3952 Bana İmâm Mâlik, Omer ibn Ubeydillah’ın âzâdlısı Ebu’n-Nadr’dan; o da Ubeyd’den, yani İbn Huneyn’den; o da Ebû Saîd el-Hudrî (radıyallahü anh)’den şöyle tahdîs etti: Rasûlüllah (sallallahü aleyhi ve sellem) minber üzerine oturdu ve:
— “Şübhesiz bir kul var ki, Allah onu dünyânın güzelliğinden kendisine dilediği kadar vermekle, kendi yanındaki âhiret atıyyeleri arasında muhayyer kıldı; o kul da Allah katında olan şeyleri tercih etti” buyurdu. Bu söz üzerine Ebû Bekr ağladı ve:
— Babalarımız, analarımız Sana feda olsun, dedi.

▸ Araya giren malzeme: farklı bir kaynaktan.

-- ==== Sys2Proof/Syntax.lean ====
section
/-! DEFINITION. The commands of the block: one constructor of `Instr` for each row of spec/opcode_table.json,
in the table's order, with the operands that the rule of its row names. -/

namespace Sys2Proof

/-- The level of a port reset pin. -/
inductive PinLevel where
  | asserted
  | released
deriving DecidableEq, Repr

/-- The two precedence strap pins of one port, PRECn_A and PRECn_B (section 12.8). -/
structure PrecedencePins where
  a : Bool
  b : Bool
deriving DecidableEq, Repr

/-- The strap pins as they stand when device reset ends (R4): the precedence straps of each port and MSIZE. -/
structure Straps where
  precedence : PerPort PrecedencePins
  msize : Bool
deriving DecidableEq, Repr

/-- The fields of the configuration block (R7). -/
inductive ConfigField where
  | width
  | height
  | hblank
  | vblank
  | background
  | quota (p : Port)
  | drainMark
  | dataTimeout
  | starveLimit
  | clearOnCommit
deriving DecidableEq, Repr

/-- The two numbers of the SUBMIT kind field that name no kind (R165): 0 and 7. -/
inductive NoKind where
  | kind0
  | kind7
deriving DecidableEq, Repr

/-- An access that R162 ignores with BAD_OFFSET: a byte or half-word access at any offset, or a word access at an
offset that holds no register. -/
inductive BadAccess where
  | narrowRead (offset : BitVec 8)
  | narrowWrite (offset : BitVec 8)
  | unmappedRead (offset : BitVec 8)
  | unmappedWrite (offset : BitVec 8)
deriving DecidableEq, Repr

/-- The commands: the accesses of the host ports, the pins, and the events of the part's own blocks. -/
inductive Instr where
  /-- DEVICE_RESET (R16): the device reset pin is asserted. -/
  | deviceReset
  /-- DEVICE_RESET_END (R4): the device reset pin is deasserted, with the strap pins at these levels. -/
  | deviceResetEnd (straps : Straps)
  /-- PORT_RESET (R174, R163): the reset pin of port `p` takes the level. -/
  | portReset (p : Port) (level : PinLevel)
  /-- CONFIG_WRITE (R8, R9): port `p` writes the word to a configuration field. -/
  | configWrite (p : Port) (field : ConfigField) (word : Word)
  /-- COMMIT (R10, R13): port `p` writes the word, which is ignored, to the commit register. -/
  | commit (p : Port) (word : Word)
  /-- FILL (R67): a SUBMIT write of kind FILL. -/
  | fill (p : Port) (tag : BitVec 8) (notify : Bool)
  /-- PATTERN (R67): a SUBMIT write of kind PATTERN. -/
  | pattern (p : Port) (tag : BitVec 8) (notify : Bool)
  /-- COPY (R67): a SUBMIT write of kind COPY. -/
  | copy (p : Port) (tag : BitVec 8) (notify : Bool)
  /-- UPLOAD (R67): a SUBMIT write of kind UPLOAD. -/
  | upload (p : Port) (tag : BitVec 8) (notify : Bool)
  /-- READBACK (R67): a SUBMIT write of kind READBACK. -/
  | readback (p : Port) (tag : BitVec 8) (notify : Bool)
  /-- FENCE (R66): a SUBMIT write of kind FENCE, with its token. -/
  | fence (p : Port) (token : BitVec 16)
  /-- BAD_KIND (R165): a SUBMIT write whose kind field is 0 or 7. -/
  | badKind (p : Port) (kind : NoKind)
  /-- REQUEST (R41): a LEASE_OP write of operation REQUEST. -/
  | request (p : Port)
  /-- RELEASE (R50): a LEASE_OP write of operation RELEASE, with its handle. -/
  | release (p : Port) (handle : Handle)
  /-- SET_VISIBLE (R51): a LEASE_OP write of operation SET_VISIBLE, with its handle and value. -/
  | setVisible (p : Port) (handle : Handle) (visible : Bool)
  /-- CANCEL (R52): a LEASE_OP write of operation CANCEL. -/
  | cancel (p : Port)
  /-- UPLOAD_PUSH (R168): a write of the word to UPLOAD_PUSH. -/
  | uploadPush (p : Port) (word : Word)
  /-- READBACK_POP (R169): a read of READBACK_POP. -/
  | readbackPop (p : Port)
  /-- NOTICE_WORD1 (R179): a read of NOTICE_WORD1. -/
  | noticeWord1 (p : Port)
  /-- ACCESS_ERROR (R170): a read of ACCESS_ERROR. -/
  | accessError (p : Port)
  /-- LOSS_COUNT (R178): a read of LOSS_COUNT. -/
  | lossCount (p : Port)
  /-- ABORT (R78): a CONTROL write with ABORT set and DETACH clear. -/
  | abort (p : Port)
  /-- DETACH (R174): a CONTROL write with DETACH set; the flag says whether ABORT is set too (R172). -/
  | detach (p : Port) (abortToo : Bool)
  /-- INT_ENABLE (R172, R173): a write of the word to INT_ENABLE. -/
  | intEnable (p : Port) (word : Word)
  /-- NOTICE_ENABLE (R181): a write of the word to NOTICE_ENABLE. -/
  | noticeEnable (p : Port) (word : Word)
  /-- REGISTER_WRITE (R188, R162): a word write at an offset whose write has no row of its own. -/
  | registerWrite (p : Port) (offset : BitVec 8) (word : Word)
  /-- BAD_OFFSET (R162): a narrow access, or an access at an unmapped offset. -/
  | badOffset (p : Port) (access : BadAccess)
  /-- LEASE_TIMEOUT (R57): the remaining time of port `p`'s waiting request reaches 0. -/
  | leaseTimeout (p : Port)
  /-- DATA_TIMEOUT (R103): the engine's data timer reaches 0. -/
  | dataTimeout
  /-- FRAME_START (R148, R34): the timing generator starts a frame. -/
  | frameStart
  /-- LINE_DUE (R152, R154): the next visible line falls due. -/
  | lineDue
  /-- GRANT_EVENT (R139): the channel arbiter grants one standing request. -/
  | grantEvent
  /-- UNDERFILL_COMPLETION (R123): the underfill read in flight completes. -/
  | underfillCompletion
  /-- BLOCK_WRITE_COMPLETION (R124): the drain's block write in flight completes. -/
  | blockWriteCompletion
  /-- ENGINE_READ_DELIVERY (R119): the engine read in flight completes and is delivered. -/
  | engineReadDelivery
  /-- FETCH_COMPLETION (R151): the Composer's block read in flight completes. -/
  | fetchCompletion
  /-- CLEAR_WRITE_COMPLETION (R14): the clear pass's block write in flight completes. -/
  | clearWriteCompletion
  /-- CHOICE_EVENT (R73): the Command Arbiter picks a port and hands over its head command. -/
  | choiceEvent
  /-- FENCE_TAKE (R77): the FENCE at the head of port `p`'s queue is taken as a marker. -/
  | fenceTake (p : Port)
  /-- SPAN_POST (R113): the engine posts its computed span. -/
  | spanPost
  /-- FORWARDED_READ (R118): the engine raises the next forwarded read of its span. -/
  | forwardedRead
  /-- UPLOAD_POP (R98): the engine takes its next upload word, or finds the FIFO empty. -/
  | uploadPop
  /-- READBACK_PUSH (R101): the engine pushes its next readback word, or finds the FIFO full. -/
  | readbackPush
  /-- SPAN_SKIP (R91): a span whose every pixel is skipped is finished. -/
  | spanSkip
  /-- MARK_EVENT (R106): the engine takes its end mark. -/
  | markEvent
  /-- COMMAND_END (R104): the engine's command ends DONE. -/
  | commandEnd
  /-- TRAILING_BLANK_LINE (R146): the generator begins the next trailing blank line. -/
  | trailingBlankLine
deriving DecidableEq, Repr

end Sys2Proof
end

Biz Ebû Bekr’in bu sözlerine hayret ettik. İnsanlar da hayret edip:
— Bu şeyhe bakınız! Rasûlüllah, Allah’ın dünyâ güzelliğinden vermekle kendi yanında olan şeyler arasında muhayyer kıldığı bir kuldan haber veriyor; bu şeyh de: Babalarımızı, analarımızı Sana feda ettik diyor! Dediler. Meğer Rasûlüllah, o muhayyer kılınan kul imiş; Ebû Bekr de bunu hepimizden iyi bilen imiş. Rasûlüllah (sallallahü aleyhi ve sellem):
— “Şübhesiz arkadaşlık hususunda da, mal harcama hususunda da insanların bana en çok vergilisi olan Ebû Bekr’dir. Ümmetimden birini kendime halîl edinecek olaydım, muhakkak Ebû Bekr’i edinirdim, lâkin islâm yüzünden olan kardeşlik ve sevgi (şahsî dostluktan üstündür). Mescid’de Ebû Bekr’in küçük kapısından başka kapanmadık hiçbir kapı kalmasın” buyurdu.